Le 17 novembre 2011,

Dans la revue de novembre, je lisais le témoignage de Jacques au sujet de son changement de travail, il s’achève sur une conviction : « Autre élément qui me semble tout aussi essentiel, se lancer dans une aventure qui change notre vie, doit être motivé par une envie, une aspiration positive et surtout ne pas être une fuite. »
Là je tique et je me demande pourquoi ? Pourquoi pas une fuite ? Qu'est-ce que la fuite a de si terrible pour qu'elle soit ainsi déclarée inacceptable ?

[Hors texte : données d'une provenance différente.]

-- ==== Sys2Proof/Machine/Memory.lean ====
section
/-! DEFINITION. Machine/Memory.lean: the memory instructions of both profiles, and a register write by a core or the host
(R24, R27, R56 to R61, R80, R484, Table 2.7). -/

namespace Sys2Proof.Machine

/-- EA of a format M instruction (R56). -/
def effAddr (r : Regs) (f : FmtI) : Word := rget r f.a.toNat + sx 10 f.imm.toNat

/-! ### Uarra-P (R57) -/

/-- Whether a scratch access is in range and aligned. -/
def scratchOk (ea : Word) (n : Nat) : Bool := ea.toNat % n == 0 && decide (ea.toNat + n ≤ 2048)

/-- A thread's load from its scratch. -/
def threadLoad (t : Nat) (f : FmtI) (n : Nat) (conv : Nat → Word) (s : State) : TRes :=
  let th := getThread s t
  let ea := effAddr th.regs f
  if scratchOk ea n then .fall (setThread s t (th.setRegs (rset th.regs f.d.toNat (conv (leNat (memBytes th.scratch ea.toNat n))))))
  else .fault vADDR ea.toNat

/-- A thread's store to its scratch. -/
def threadStore (t : Nat) (f : FmtI) (n : Nat) (s : State) : TRes :=
  let th := getThread s t
  let ea := effAddr th.regs f
  if scratchOk ea n then
    .fall (setThread s t { th with scratch := memPut th.scratch ea.toNat (leBytes n (rget th.regs f.d.toNat).toNat) })
  else .fault vADDR ea.toNat

/-- LDK: the constants of the bank stamped on the packet. -/
def threadConst (t : Nat) (f : FmtI) (s : State) : TRes :=
  let th := getThread s t
  let ea := effAddr th.regs f
  match th.pkt with
  | none => .fall s
  | some p =>
    if ea.toNat % 8 = 0 ∧ ea.toNat < 65536 then
      .fall (setThread s t (th.setRegs (rset th.regs f.d.toNat (BitVec.ofNat 64 (leNat (memBytes (getBank s p.bank).consts ea.toNat 8))))))
    else .fault vADDR ea.toNat

/-! ### Uarra-S (R58, R61, R80) -/

/-- The trap of an access of n bytes by core k before anything leaves the core: ALIGN first, then the rights of User level, the
range, and window 14 below Vault level. -/
def accessTrap (k : Nat) (c : SCore) (ea : Word) (n bit : Nat) (amo : Bool) : Option Nat :=
  let a := ea.toNat
  if a % n ≠ 0 then some cALIGN
  else if userDenied c ea n bit then some cACCESS
  else if a ≥ 2 ^ 63 then (if amo ∨ a - 2 ^ 63 + n > localSize k then some cACCESS else none)
  else if a ≥ 2 ^ 40 then some cACCESS
  else if 0x3000E00000 ≤ a ∧ a ≤ 0x3000EFFFFF ∧ c.pl ≠ 2#2 then some cACCESS
  else none

/-- A core's load: from its own memory at once, or a request. -/
def coreLoad (f : FmtI) (n : Nat) (conv : Nat → Word) (k : Nat) (c : SCore) : CRes :=
  let ea := effAddr c.regs f
  match accessTrap k c ea n 2 false with
  | some code => .trap code ea
  | none =>
    if ea.toNat ≥ 2 ^ 63 then .fall (c.setRegs (rset c.regs f.d.toNat (conv (leNat (memBytes c.lmem (ea.toNat - 2 ^ 63) n)))))
    else .ask (.load ea.toNat n) (fun c l => c.setRegs (rset c.regs f.d.toNat (conv (l.headD 0))))

/-- A core's store: to its own memory at once, or a request. -/
def coreStore (f : FmtI) (n : Nat) (k : Nat) (c : SCore) : CRes :=
  let ea := effAddr c.regs f
  let v := rget c.regs f.d.toNat
  match accessTrap k c ea n 1 false with
  | some code => .trap code ea
  | none =>
    if ea.toNat ≥ 2 ^ 63 then .fall { c with lmem := memPut c.lmem (ea.toNat - 2 ^ 63) (leBytes n v.toNat) }
    else .ask (.store ea.toNat n (BitVec.ofNat 64 (v.toNat % 256 ^ n))) (fun c _ => c)

/-- AMOADD by a core (R59); User level needs both rights. -/
def coreAmo (f : FmtA) (k : Nat) (c : SCore) : CRes :=
  let ea := rget c.regs f.a.toNat
  let v := rget c.regs f.b.toNat
  match accessTrap k c ea 8 2 true with
  | some code => .trap code ea
  | none =>
    if userDenied c ea 8 1 then .trap cACCESS ea
    else .ask (.amo ea.toNat v) (fun c l => c.setRegs (rset c.regs f.d.toNat (BitVec.ofNat 64 (l.headD 0))))

/-- The reader that core k is. -/
def coreReader (k : Nat) : Reader := if k < 3 then .triad else .tally (Fin.ofNat 4 (k - 3))

/-- A write is answered unless it froze its master. -/
def storeReply (who : Reader) (s : State) (l : List Nat) : State × Reply :=
  if isFrozen s (readerMaster who) then (s, .refused) else (s, .data l)

/-- The Fence and the target perform a request of core m (R24, R27, R59). -/
def mapAccess (s : State) (m : Nat) (q : Req) : State × Reply :=
  let who := coreReader m
  match q with
  | .load a n =>
    if mayRead who a then
      let (s, v) := mapRead s who a n
      (s, .data [v])
    else (readerFault s who vADDR a, .refused)
  | .store a n v => storeReply who (fenceWrite s who a n v.toNat) []
  | .amo a v =>
    if mayRead who a && mayWrite who a then
      let (s, old) := mapRead s who a 8
      storeReply who (mapWrite s who a 8 ((old + v.toNat) % 2 ^ 64)) [old]
    else (readerFault s who vADDR a, .refused)
  | .plane _ _ _ _ => (s, .refused)

/-! ### Commands -/

/-- A load of either profile. -/
def loadOp (who : Agent) (op n : Nat) (conv : Nat → Word) (f : FmtI) (s : State) : State :=
  match who with
  | .thread t => threadStep t (encI op f) none TRes.fall (threadLoad t f n conv) s
  | _ => coreStep who (encI op f) none (fun _ k c => coreLoad f n conv k c) mapAccess s

/-- A store of either profile. -/
def storeOp (who : Agent) (op n : Nat) (f : FmtI) (s : State) : State :=
  match who with
  | .thread t => threadStep t (encI op f) none TRes.fall (threadStore t f n) s
  | _ => coreStep who (encI op f) none (fun _ k c => coreStore f n k c) mapAccess s

/-- LD8U (R56 to R58). -/
def execLd8u (who : Agent) (f : FmtI) (s : State) : Host.Outcome State Fault Refusal := .next (loadOp who 0x40 1 (BitVec.ofNat 64) f s)

/-- LD16U (R56 to R58). -/
def execLd16u (who : Agent) (f : FmtI) (s : State) : Host.Outcome State Fault Refusal := .next (loadOp who 0x41 2 (BitVec.ofNat 64) f s)

/-- LD32U (R56 to R58). -/
def execLd32u (who : Agent) (f : FmtI) (s : State) : Host.Outcome State Fault Refusal := .next (loadOp who 0x42 4 (BitVec.ofNat 64) f s)

/-- LD64 (R56 to R58). -/
def execLd64 (who : Agent) (f : FmtI) (s : State) : Host.Outcome State Fault Refusal := .next (loadOp who 0x43 8 (BitVec.ofNat 64) f s)

/-- LD8S (R56 to R58). -/
def execLd8s (who : Agent) (f : FmtI) (s : State) : Host.Outcome State Fault Refusal := .next (loadOp who 0x44 1 (sx 8) f s)

/-- LD16S (R56 to R58). -/
def execLd16s (who : Agent) (f : FmtI) (s : State) : Host.Outcome State Fault Refusal := .next (loadOp who 0x45 2 (sx 16) f s)

/-- LD32S (R56 to R58). -/
def execLd32s (who : Agent) (f : FmtI) (s : State) : Host.Outcome State Fault Refusal := .next (loadOp who 0x46 4 (sx 32) f s)

/-- ST8 (R56 to R58, R60). -/
def execSt8 (who : Agent) (f : FmtI) (s : State) : Host.Outcome State Fault Refusal := .next (storeOp who 0x48 1 f s)

/-- ST16 (R56 to R58, R60). -/
def execSt16 (who : Agent) (f : FmtI) (s : State) : Host.Outcome State Fault Refusal := .next (storeOp who 0x49 2 f s)

/-- ST32 (R56 to R58, R60). -/
def execSt32 (who : Agent) (f : FmtI) (s : State) : Host.Outcome State Fault Refusal := .next (storeOp who 0x4A 4 f s)

/-- ST64 (R56 to R58, R60). -/
def execSt64 (who : Agent) (f : FmtI) (s : State) : Host.Outcome State Fault Refusal := .next (storeOp who 0x4B 8 f s)

/-- LDK (R57); the encoding is illegal on Uarra-S. -/
def execLdk (who : Agent) (f : FmtI) (s : State) : Host.Outcome State Fault Refusal :=
  .next (match who with
    | .thread t => threadStep t (encI 0x4C f) none TRes.fall (threadConst t f) s
    | _ => coreStep who (encI 0x4C f) none (fun _ _ c => .fall c) noRequest s)

/-- AMOADD (R59); the encoding is illegal on Uarra-P. -/
def execAmoadd (who : Agent) (fn : BitVec 4) (f : FmtA) (s : State) : Host.Outcome State Fault Refusal :=
  .next (match who with
    | .thread t => threadStep t (encA 0x4E f fn.toNat) none TRes.fall TRes.fall s
    | _ => coreStep who (encA 0x4E f fn.toNat) none (fun _ k c => coreAmo f k c) mapAccess s)

/-- R8: a write of 4 or 8 bytes to a register by the Triad, a Tally core or the host.  A core's access first meets its traps
(R58); the host port answers what BAR0 does not accept with Unsupported Request (R484). -/
def execRegisterWrite (who : Reader) (addr : BitVec 40) (wide : Bool) (value : BitVec 64) (s : State) : Host.Outcome State Fault Refusal :=
  let a := addr.toNat
  let n := if wide then 8 else 4
  .next (if readerRuns s who = false then s
    else if who = .host then
      let bad := decide (a % n ≠ 0 ∨ a < windowBase ∨ windowBase + 0x2000000 ≤ a)
      let s := { s with host := { s.host with unsupported := bad } }
      if bad then s else fenceWrite s who a n value.toNat
    else coresAccess s who (fun k c => accessTrap k c (addr.zeroExtend 64) n 1 false) (addr.zeroExtend 64) (fun s => fenceWrite s who a n value.toNat))

end Sys2Proof.Machine
end

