/-! ### KLOAD (R460 to R462, R467) -/

/-- A Vault call at Vault level: an X instruction with op 0x77. -/
def vaultX (who : Agent) (unit level : Nat) (desc : BitVec 32) (f : FmtX) (image : State → Nat → SCore → Nat → Nat → Except Nat (List Byte))
    (run : State → Nat → Nat → Nat → List Byte → State × PlaneRes) (s : State) : State :=
  planeX who (encX 0x77 f unit) desc f level image run s

/-- The descriptor of a KLOAD row: SUB in [31:28]. -/
def kloadDesc (f : FmtX) (sub : Nat) : BitVec 32 := setField 28 4 sub f.desc

/-- KLOAD ROOT. -/
def kloadRoot (s : State) : State × PlaneRes :=
  if lifecycle s = 0 ∨ lifecycle s = 3 then (s, PlaneRes.only stDENIED)
  else match inForce s 1 with
    | none => (s, PlaneRes.only stMISS)
    | some (_, v) => (reload' s 0 v true false 0x100 0, PlaneRes.only stOK)

/-- R467. -/
def execKloadRoot (who : Agent) (f : FmtX) (s : State) : Host.Outcome State Fault Refusal :=
  .next (vaultX who 0 2 (kloadDesc f 0) f noImage (fun s _ _ _ _ => kloadRoot s) s)

/-- KLOAD FALLBACK: n bytes at EA b into fallback slot a[2:0]. -/
def kloadFallback (s : State) (n a b : Nat) (k : Nat) (img : List Byte) : State × PlaneRes :=
  if localRange k b n = false then (s, PlaneRes.only stDENIED)
  else
    let s := reload' s (1 + a % 8) (leNat img) (n == 64) false 0x100 0
    ({ s with vault := { s.vault with fallbackUsed := true } }, PlaneRes.only stOK)

/-- R467, R472. -/
def execKloadFallback (who : Agent) (f : FmtX) (s : State) : Host.Outcome State Fault Refusal :=
  let n := if f.desc.getLsbD 27 then 64 else 32
  .next (vaultX who 0 2 (kloadDesc f 1) f (fun _ k c _ b => .ok (vaultImage k c b n)) (fun s k a b img => kloadFallback s n a b k img) s)

/-- KLOAD OTP_WRITE: phase A, then phase B, each only while VBAT is above VBAT_UV; good tells whether the write takes.  A reset or
TRIAD_FAULT that comes during phase A (cut false) or B (true) lets that phase complete and no later one start, and the call does not
return (Table 16.12a). -/
def otpWrite (s : State) (role v : Nat) (vbatA vbatB good : Bool) (cut : Option Bool) : State × PlaneRes :=
  let i := nextSlot s
  if roleWritable s role = false then (s, PlaneRes.only stDENIED)
  else if i ≥ 64 then (s, PlaneRes.only stFULL)
  else if vbatA = false then openStatus s
  else
    let s := setOtp s i { header := role, value := v, check := 0 }
    if cut = some false then (s, PlaneRes.frozen)
    else if vbatB = false then (s, PlaneRes.only stTORN)
    else
      let (r, s) := drawFree s
      let s := setOtp s i { header := role, value := v, check := if good then slotCheck role v i else r % 2 ^ 32 }
      if cut = some true then (s, PlaneRes.frozen)
      else if slotState s i = 1 then (s, PlaneRes.give i) else (s, PlaneRes.only stTORN)

/-- R461, R467, R481; vbatA and vbatB are the comparator before each phase. -/
def execKloadOtpWrite (who : Agent) (f : FmtX) (vbatA vbatB good : Bool) (s : State) (cut : Option Bool := none) :
    Host.Outcome State Fault Refusal :=
  .next (vaultX who 0 2 (kloadDesc f 2) f (fun _ k c _ b => .ok (vaultImage k c b 64))
    (fun s k a b img => if localRange k b 64 then otpWrite s (a % 16) (leNat img) vbatA vbatB good cut else (s, PlaneRes.only stDENIED)) s)

/-- KLOAD LIFECYCLE to state t; a move to Returned clears WKR and the IDK, after a pending KSIGN (Table 16.12a). -/
def moveLifecycle (s : State) (t : Nat) (vbat : Bool) : State × PlaneRes :=
  let cur := lifecycle s
  if t = cur then (s, PlaneRes.only stOK)
  else if t < cur then vaultViolation s 2
  else if moveAllowed s t = false then (s, PlaneRes.only stDENIED)
  else if vbat = false then openStatus s
  else
    let s := { s with vault := { s.vault with fuses := s.vault.fuses ||| 3 * 2 ^ (2 * t - 2) } }
    let s := if t ≠ 3 then s
      else if s.vault.sign.isSome then { s with vault := { s.vault with clearAfter := true } }
      else clearRootKeys s
    (s, PlaneRes.only stOK)

/-- R462, R467. -/
def execKloadLifecycle (who : Agent) (f : FmtX) (vbat : Bool) (s : State) : Host.Outcome State Fault Refusal :=
  .next (vaultX who 0 2 (kloadDesc f 3) f noImage (fun s _ a _ _ => moveLifecycle s (a % 4) vbat) s)

/-- R465, R467. -/
def execKloadClear (who : Agent) (f : FmtX) (s : State) : Host.Outcome State Fault Refusal :=
  .next (vaultX who 0 2 (kloadDesc f 4) f noImage (fun s _ a _ _ =>
    if (getKey s (a % 256)).isSome then (invalidateKey s (a % 256), PlaneRes.only stOK) else (s, PlaneRes.only stMISS)) s)

/-! ### KDERIVE (R468) -/

/-- Bytes of an input block: its word, the label and the context. -/
def deriveLen (w : Nat) : Nat := 4 + w % 65536 + w / 65536

/-- KDERIVE with an input block. -/
def kderive (s : State) (h : Nat) (wide exportable : Bool) (img : List Byte) : State × PlaneRes :=
  let w := im32 img 0
  let nl := w % 65536
  let nc := w / 65536
  match getKey s h with
  | none => (s, PlaneRes.only stMISS)
  | some k =>
    if k.stale then (s, PlaneRes.only stSTALE)
    else if nl < 1 ∨ nl > 64 ∨ nc > 128 ∨ k.depth ≥ 8 ∨ (h = 0 ∧ lifecycle s = 3) then (s, PlaneRes.only stDENIED)
    else match freeDerived s with
      | none => (s, PlaneRes.only stFULL)
      | some d =>
        let v := leNat (deriveBytes (keyBytes h k) (imgBytes img 4 nl) (imgBytes img (4 + nl) nc) wide)
        (storeKey s d v wide exportable h (k.depth + 1), PlaneRes.give d)

/-- R468. -/
def execKderive (who : Agent) (f : FmtX) (s : State) : Host.Outcome State Fault Refusal :=
  .next (vaultX who 1 2 f.desc f
    (fun _ k c _ b => .ok (vaultImage k c b (deriveLen (im32 (vaultImage k c b 4) 0))))
    (fun s _ a _ img =>
      if img.isEmpty then (s, PlaneRes.only stDENIED) else kderive s (a % 256) (f.desc.getLsbD 31) (f.desc.getLsbD 30) img) s)

/-! ### KWRAP (R469, R471) -/

/-- Whether LEN is one that KWRAP takes. -/
def wrapLen (n : Nat) : Bool := decide (16 ≤ n) && decide (n ≤ 2048) && n % 8 == 0

/-- The wrapped bytes at EA b. -/
def wrapOut (s : State) (h : Nat) (k : VKey) (b : Nat) (p : List Byte) : State × PlaneRes :=
  (s, { PlaneRes.only stOK with out := some (b, kwWrap (kekOf h k) p) })
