-- ==== Sys2Proof/Machine/Dispatch.lean ====
section
/-! DEFINITION. Machine/Dispatch.lean: exec, one arm per command of the table. -/

namespace Sys2Proof.Machine
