-- ==== Sys2Proof/Safety.lean ====
section
/-! DEFINITION. Safety.lean: the terms that claims use: when an agent executes an instruction, what it leaves
unchanged, and what a safe run of the device is. -/

namespace Sys2Proof

open Machine

/-- A step that goes on: it neither faults nor is refused. -/
def GoesOn (s : State) : Prop := ∃ t, step s = .next t

/-! ### Engine threads -/

/-- Words of an instruction: 2 with a descriptor, else 1. -/
def wordsOf (y : Option (BitVec 32)) : Nat := if y.isSome then 2 else 1

/-- Thread t holds a packet, is not frozen and does not wait for its LRN, and the instruction w, y is a legal encoding
within the issue slots of the running program (R46, R50, R64, R67, R70). -/
structure ThreadIssues (s : State) (t : Nat) (w : BitVec 32) (y : Option (BitVec 32)) (p : Packet) : Prop where
  packet : (getThread s t).pkt = some p
  thawed : isFrozen s t = false
  notWaiting : waitsReloc s t = false
  legal : legalP w.toNat ((y.getD 0#32).toNat) = true
  noPlane : fOp w.toNat < 0x70 ∨ 0x77 < fOp w.toNat
  oneWord : y.isSome = true → loopEndsAt (getThread s t) ((getThread s t).pc + 4#64) = false
  budget : ∃ g, passProg s p = some g ∧ (getThread s t).slots + wordsOf y ≤ g.c

/-- The guard of an instruction reads 1 on a thread or core's registers; BR and CALL carry none (R46). -/
def guardHolds (r : Regs) (w : BitVec 32) : Prop := fOp w.toNat = 0x50 ∨ fOp w.toNat = 0x51 ∨ pget r (fG w.toNat) = true

/-- Nothing outside thread t changed but the issue selector of its engine, whose priority passed to the next thread (R67). -/
structure OnlyThread (s s' : State) (t : Nat) : Prop where
  others : ∀ u, u ≠ t → getThread s' u = getThread s u
  rest : s' = { s with engine := { s.engine with threads := s'.engine.threads, prio := (issued s t).engine.prio } }

/-- Thread t took n issue slots, changed registers by R, and went on past an instruction of words words, or round the loop
whose last word it was (R64, R70); its stacks but for a finished loop, scratch, window, packet and marks are as before. -/
structure ThreadRan (s s' : State) (t words n : Nat) (R : Regs → Regs → Prop) : Prop where
  regs : R (getThread s t).regs (getThread s' t).regs
  rest : getThread s' t = afterInstr { getThread s t with w := (getThread s' t).w, p := (getThread s' t).p, slots := (getThread s t).slots + n }
    (getThread s t).pc ((getThread s t).pc + BitVec.ofNat 64 (4 * words))

/-- The same, and nothing outside thread t changed. -/
structure ThreadWent (s s' : State) (t words : Nat) (R : Regs → Regs → Prop) : Prop where
  only : OnlyThread s s' t
  ran : ThreadRan s s' t words words R

/-! ### Cores -/

/-- Core k of an agent issues the instruction w, y: it is neither held nor waiting, may fetch it, and the encoding is
legal (R44, R50, R61, R65, R362). -/
structure CoreIssues (s : State) (who : Agent) (k : Nat) (w : BitVec 32) (y : Option (BitVec 32)) : Prop where
  mine : k ∈ agentCores s who
  free : coreIdle s k = false
  fetch : fetchOk k (getCore s k) (4 * wordsOf y) = true
  legal : legalS w.toNat ((y.getD 0#32).toNat) = true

En y réfléchissant davantage, je réalise que la fuite est un comportement qui est pourtant bien présent dans la Bible : David fuit devant Saül, Jacob fuit Ésaü, Moïse fuit l'Égypte après avoir tué l'Égyptien, les Hébreux fuient l'Égypte et les chars de Pharaon... L'itinéraire spirituel de Jonas et celui d'Élie sont aussi deux fuites ! Et puis, dans l'Évangile aussi on fuit, les disciples fuient au moment de la passion et sauvent ainsi leur vie : Les disciples l'abandonnèrent et s'enfuirent tous. Or, un jeune homme suivait Jésus ; il n'avait pour vêtement qu'un drap. On le saisit. Mais lui, lâchant le drap, se sauva tout nu. (Marc 14, 50-52) Jésus lui-même nous incite à fuir : Lorsque vous verrez le Sacrilège Dévastateur installé là où il ne faut pas - que le lecteur de l'Écriture comprenne ! - alors, ceux qui seront en Judée, qu'ils s'enfuient dans la montagne ; celui qui sera sur sa terrasse, qu'il n'en descende pas et ne rentre pas pour emporter quelque chose de sa maison ; celui qui sera dans son champ, qu'il ne retourne pas en arrière pour emporter son manteau. (Marc 13, 14-16) Et puis il y a aussi la fuite en Égypte de la sainte famille : Après le départ des mages, l'ange du Seigneur apparaît en songe à Joseph et lui dit : « Lève-toi ; prends l'enfant et sa mère, et fuis en Égypte. Reste là-bas jusqu'à ce que je t'avertisse, car Hérode va rechercher l'enfant pour le faire périr. » Joseph se leva ; dans la nuit, il prit l'enfant et sa mère, et se retira en Égypte, où il resta jusqu'à la mort d'Hérode. Ainsi s'accomplit ce que le Seigneur avait dit par le prophète : D'Égypte, j'ai appelé mon fils. (Matthieu 2, 13-15) Là, il apparaît carrément que c'est le Seigneur qui commande à Joseph de fuir pour accomplir sa volonté ! Mais alors, si Dieu lui-même peut nous appeler à fuir, n'est-il pas dangereux de nous l'interdire à-priori ?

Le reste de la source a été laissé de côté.